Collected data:
------------------------------
/-! Register writes by firmware, named by their register. -/

/-- WHOLD_WRITE (R126). -/
def execWholdWrite (s : State) : Host.Outcome State Fault Refusal :=
  .next (match s.arg with
    | .slotVal o => s.writeReg o.die o.slot 0x802 o.v o.v
    | _ => s)

/-- TRAPINFO_ACK (R286, R287, R460). -/
def execTrapinfoAck (s : State) : Host.Outcome State Fault Refusal :=
  .next (match s.arg with
    | .slotVal o => s.ackTrap o.die o.slot o.v
    | _ => s)

/-- TILE_PRED_WRITE (R202, R326). -/
def execTilePredWrite (s : State) : Host.Outcome State Fault Refusal :=
  .next (match s.arg with
    | .tileVal o => s.writePred o.die o.tile o.v
    | _ => s)

/-- SVWDOG_WRITE (R282). -/
def execSvwdogWrite (s : State) : Host.Outcome State Fault Refusal :=
  .next (match s.arg with
    | .coreVal o => s.writeSvwdog o.core o.v
    | _ => s)

end Sys2Proof.Machine
end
------------------------------
■ WHAT IS EXPECTED ■
Nothing but an exact copy of the records belongs in the answer.

■ REPLY ■
/-! Register writes by firmware, named by their register. -/

/-- WHOLD_WRITE (R126). -/
def execWholdWrite (s : State) : Host.Outcome State Fault Refusal :=
  .next (match s.arg with
    | .slotVal o => s.writeReg o.die o.slot 0x802 o.v o.v
    | _ => s)

/-- TRAPINFO_ACK (R286, R287, R460). -/
def execTrapinfoAck (s : State) : Host.Outcome State Fault Refusal :=
  .next (match s.arg with
    | .slotVal o => s.ackTrap o.die o.slot o.v
    | _ => s)

/-- TILE_PRED_WRITE (R202, R326). -/
def execTilePredWrite (s : State) : Host.Outcome State Fault Refusal :=
  .next (match s.arg with
    | .tileVal o => s.writePred o.die o.tile o.v
    | _ => s)

/-- SVWDOG_WRITE (R282). -/
def execSvwdogWrite (s : State) : Host.Outcome State Fault Refusal :=
  .next (match s.arg with
    | .coreVal o => s.writeSvwdog o.core o.v
    | _ => s)

end Sys2Proof.Machine
end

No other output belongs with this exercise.